04/01/99 by Staff Writer


From the April 1, 1999, issue of the Salisbury Post

The diesel engine whined low as the Catawba College students made their last adjustments to their scuba gear. The captain signaled to enter the water, and two by two, they rolled backwards off the boat.

They entered a silent world, making their way through the bubbles to a buoy line stretching down and disappearing into the depth. Like climbing a rope, only downward, they descended until the wreck became visible.

“It was an enormous barge that had flipped on its side long ago,” says Dr. Wear Jr., associate professor of biology. Its cargo had spilled on the sea floor 80 feet below the surface.”

The barge was alive with bright coral, sea fans and sponges. Large schools of fish called glassy sweepers swam around the boat. “But the most fas- cinating of all were the stingrays,” says Wear, “as many as 50 of them, all circling and gliding just above the surface of the wreck. And there were two Jewfish, probably 500 pounds, that moved slowly over the barge like large guardians.”

This was the culmination of a course at Catawba College on coral reef ecosystems. “The stingrays were so docile,” says environmental science major Jon Klimstra, a junior from Hendersonville. “It was like we had walked into a pet shop and they had let the puppies loose. They came right up to you. You could pet them and touch them. To have a creature like that come up to you, especially when you’re in their environment, is something else.” Besides Klimstra, Catawba students who participated in the trip were Wes Knapp of Cornish, N.H., Nic Sexton of Winston-Salem, Peter Stango of Southampton, N.J., and Sarah Martin of Yorktown, Va.

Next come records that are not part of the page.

-- ==== Sys2Proof/Decode.lean ====
section
/-! DEFINITION. Decoding and encoding. The decoder is the opcode table itself: a row is a format, a mask, a match value
and the instruction it stands for (30_encoding.md R91, R93, R95, R96), and a word decodes to the one row it matches.
30_encoding.md R112: `cmd_op` gives the command; for a TICK the stage register gives the stage operation. -/

namespace Sys2Proof

/-- Why a word is no code of a format. Safe: no rule gives such a word a meaning. -/
inductive DecodeError where
  /-- The word has a bit above the format's width (30_encoding.md R90, R92, R96). -/
  | tooWide (f : Format) (w : Nat)
  /-- No row of the format matches the word. The table leaves no such word (30_encoding.md R106, R107). -/
  | noRow (f : Format) (w : Nat)
deriving DecidableEq, Repr

/-- One row of the opcode table: a word `w` of the format matches when `w &&& mask = pat`, and `build` makes the
instruction from the word's don't-care bits. -/
structure Row where
  format : Format
  mask : Nat
  pat : Nat
  build : Nat → Instr

/-- The command rows (30_encoding.md R91). -/
def commandRows : List Row :=
  [ ⟨.cmd, 0b111, 0b000, fun _ => .nop⟩,
    ⟨.cmd, 0b111, 0b001, fun _ => .mzfInit⟩,
    ⟨.cmd, 0b111, 0b010, fun _ => .mzfTick⟩,
    ⟨.cmd, 0b111, 0b011, fun _ => .caqInit⟩,
    ⟨.cmd, 0b111, 0b100, fun _ => .caqTick⟩,
    ⟨.cmd, 0b111, 0b101, fun _ => .abandon⟩,
    ⟨.cmd, 0b110, 0b110, .reservedCmd⟩ ]

/-- The MZF stage rows (30_encoding.md R93). -/
def mzfStageRows : List Row :=
  [ ⟨.mzfStage, 0b11111, 0, fun _ => .mzfLgap⟩,
    ⟨.mzfStage, 0b11111, 1, fun _ => .mzfLtmL⟩,
    ⟨.mzfStage, 0b11111, 2, fun _ => .mzfLtmS⟩,
    ⟨.mzfStage, 0b11111, 3, fun _ => .mzfLtmE⟩,
    ⟨.mzfStage, 0b11111, 4, fun _ => .mzfHdr1⟩,
    ⟨.mzfStage, 0b11111, 5, fun _ => .mzfHcs1⟩,
    ⟨.mzfStage, 0b11111, 6, fun _ => .mzfHdr2⟩,
    ⟨.mzfStage, 0b11111, 7, fun _ => .mzfHcs2⟩,
    ⟨.mzfStage, 0b11111, 8, fun _ => .mzfSgap⟩,
    ⟨.mzfStage, 0b11111, 9, fun _ => .mzfStmL⟩,
    ⟨.mzfStage, 0b11111, 10, fun _ => .mzfStmS⟩,
    ⟨.mzfStage, 0b11111, 11, fun _ => .mzfStmE⟩,
    ⟨.mzfStage, 0b11111, 12, fun _ => .mzfBody1⟩,
    ⟨.mzfStage, 0b11111, 13, fun _ => .mzfFcs1⟩,
    ⟨.mzfStage, 0b11111, 14, fun _ => .mzfBody2⟩,
    ⟨.mzfStage, 0b11111, 15, fun _ => .mzfFcs2⟩,
    ⟨.mzfStage, 0b11111, 16, fun _ => .mzfTerminal⟩,
    ⟨.mzfStage, 0b11111, 0b10001, fun _ => .mzfReserved10001⟩,
    ⟨.mzfStage, 0b11110, 0b10010, .mzfReserved1001x⟩,
    ⟨.mzfStage, 0b11100, 0b10100, .mzfReserved101xx⟩,
    ⟨.mzfStage, 0b11000, 0b11000, .mzfReserved11xxx⟩ ]

/-- The CAQ stage rows (30_encoding.md R95). -/
def caqStageRows : List Row :=
  [ ⟨.caqStage, 0b111, 0, fun _ => .caqStartBit⟩,
    ⟨.caqStage, 0b111, 1, fun _ => .caqDataBits⟩,
    ⟨.caqStage, 0b111, 2, fun _ => .caqStopBit1⟩,
    ⟨.caqStage, 0b111, 3, fun _ => .caqStopBit2⟩,
    ⟨.caqStage, 0b111, 4, fun _ => .caqDone⟩,
    ⟨.caqStage, 0b111, 0b101, fun _ => .caqReserved101⟩,
    ⟨.caqStage, 0b110, 0b110, .caqReserved11x⟩ ]

/-- The pulse-kind rows (30_encoding.md R96). -/
def pulseKindRows : List Row :=
  [ ⟨.pulseKind, 0b11, 0b00, fun _ => .pulseShort⟩,
    ⟨.pulseKind, 0b11, 0b01, fun _ => .pulseLong⟩,
    ⟨.pulseKind, 0b11, 0b10, fun _ => .pulseSpace⟩,
    ⟨.pulseKind, 0b11, 0b11, fun _ => .pulseMark⟩ ]

/-- The rows of a format. -/
def rowsOf : Format → List Row
  | .cmd => commandRows
  | .mzfStage => mzfStageRows
  | .caqStage => caqStageRows
  | .pulseKind => pulseKindRows

/-- The whole opcode table. -/
def opcodeTable : List Row := commandRows ++ mzfStageRows ++ caqStageRows ++ pulseKindRows

/-- The word is a code of the row. -/
def Row.hits (r : Row) (w : Nat) : Bool := w &&& r.mask == r.pat

/-- The don't-care bits of a word that matches the row: what stands above its fixed bits, which every row has at the top. -/
def Row.restOf (r : Row) (w : Nat) : Nat := w - r.pat

/-- The instruction a code of a format stands for, or why it stands for none. Total on every word. -/
def decode (f : Format) (w : Nat) : Except DecodeError Instr :=
  if w < 2 ^ f.width then
    match (rowsOf f).find? (·.hits w) with
    | some r => .ok (r.build (r.restOf w))
    | none => .error (.noRow f w)
  else .error (.tooWide f w)

/-- The format of an instruction and its code, from the encoding columns of 30_encoding.md R91, R93, R95, R96. -/
def encode : Instr → Format × Nat
  | .nop => (.cmd, 0b000)
  | .mzfInit => (.cmd, 0b001)
  | .mzfTick => (.cmd, 0b010)
  | .caqInit => (.cmd, 0b011)
  | .caqTick => (.cmd, 0b100)
  | .abandon => (.cmd, 0b101)
  | .reservedCmd x => (.cmd, 0b110 + x)
  | .mzfLgap => (.mzfStage, 0)
  | .mzfLtmL => (.mzfStage, 1)
  | .mzfLtmS => (.mzfStage, 2)
  | .mzfLtmE => (.mzfStage, 3)
  | .mzfHdr1 => (.mzfStage, 4)
  | .mzfHcs1 => (.mzfStage, 5)
  | .mzfHdr2 => (.mzfStage, 6)
  | .mzfHcs2 => (.mzfStage, 7)
  | .mzfSgap => (.mzfStage, 8)
  | .mzfStmL => (.mzfStage, 9)
  | .mzfStmS => (.mzfStage, 10)
  | .mzfStmE => (.mzfStage, 11)
  | .mzfBody1 => (.mzfStage, 12)
  | .mzfFcs1 => (.mzfStage, 13)
  | .mzfBody2 => (.mzfStage, 14)
  | .mzfFcs2 => (.mzfStage, 15)
  | .mzfTerminal => (.mzfStage, 16)
  | .mzfReserved10001 => (.mzfStage, 0b10001)
  | .mzfReserved1001x x => (.mzfStage, 0b10010 + x)
  | .mzfReserved101xx x => (.mzfStage, 0b10100 + x)
  | .mzfReserved11xxx x => (.mzfStage, 0b11000 + x)
  | .caqStartBit => (.caqStage, 0)
  | .caqDataBits => (.caqStage, 1)
  | .caqStopBit1 => (.caqStage, 2)
  | .caqStopBit2 => (.caqStage, 3)
  | .caqDone => (.caqStage, 4)
  | .caqReserved101 => (.caqStage, 0b101)
  | .caqReserved11x x => (.caqStage, 0b110 + x)
  | .pulseShort => (.pulseKind, 0b00)
  | .pulseLong => (.pulseKind, 0b01)
  | .pulseSpace => (.pulseKind, 0b10)
  | .pulseMark => (.pulseKind, 0b11)

/-- The first word of 30_encoding.md R112: the command a code on `cmd_op` stands for. Every code stands for one. -/
def decodeCommand (op : CmdOp) : Instr := (decode .cmd op.toNat).toOption.getD .nop

/-- The second word of 30_encoding.md R112 for MZF_TICK: the stage operation a code in `MSTAGE` selects. -/
def decodeMzfStage (w : BitVec 5) : Instr := (decode .mzfStage w.toNat).toOption.getD .mzfTerminal

/-- The second word of 30_encoding.md R112 for CAQ_TICK: the stage operation a code in `CSTAGE` selects. -/
def decodeCaqStage (w : BitVec 3) : Instr := (decode .caqStage w.toNat).toOption.getD .caqDone

/-- The format in which a bare table word is read. The table's four formats share the low words; a word of three bits
is read as what the command port presents, and a wider one as the only format with codes that wide (log 12). -/
def tableFormat (w : Nat) : Format := if w < 2 ^ Format.cmd.width then .cmd else .mzfStage

/-- The instruction a bare word of the opcode table stands for. A code has one word and no operand words
(30_encoding.md R109), so the number of bits adds nothing to the word. -/
def decodeTableWord (nbits w : Nat) : Option Instr :=
  if w < 2 ^ nbits then (decode (tableFormat w) w).toOption else none

end Sys2Proof
end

The trip gave the students a chance to explore coral reefs and artificial reefs, such as boats that have been intentionally sunk for use as reef sys- tems. “In class we’d see pictures of the fish and other aquatic organisms,” Klimstra says. “But once we were under water, it was really an eye-opening experience. I learned so much.”

For Klimstra, the most exciting part of the trip was diving on the first wreck. “You see these ships on TV and in pictures that are underwater, and you don’t really get a sense of how massive they are until you’re diving on them yourself,” he says. “A ship sitting on the ocean floor is such a picturesque scene. It’s just awe-inspiring really.”

Wear, director of Catawba’s Center for the Environment, notes the importance of experiences like these. “If you go to a large aquarium, you can watch fish in big tanks,” he says. “You can see them moving back and forth, but you really don’t understand because you haven’t examined them in their habitat. On a trip like this, you see the parrot fishes eating algae that grow on coral. You see the puffer fishes peeking out of barrel sponges. You get to see a vast array of different types of organisms in their natural environment.”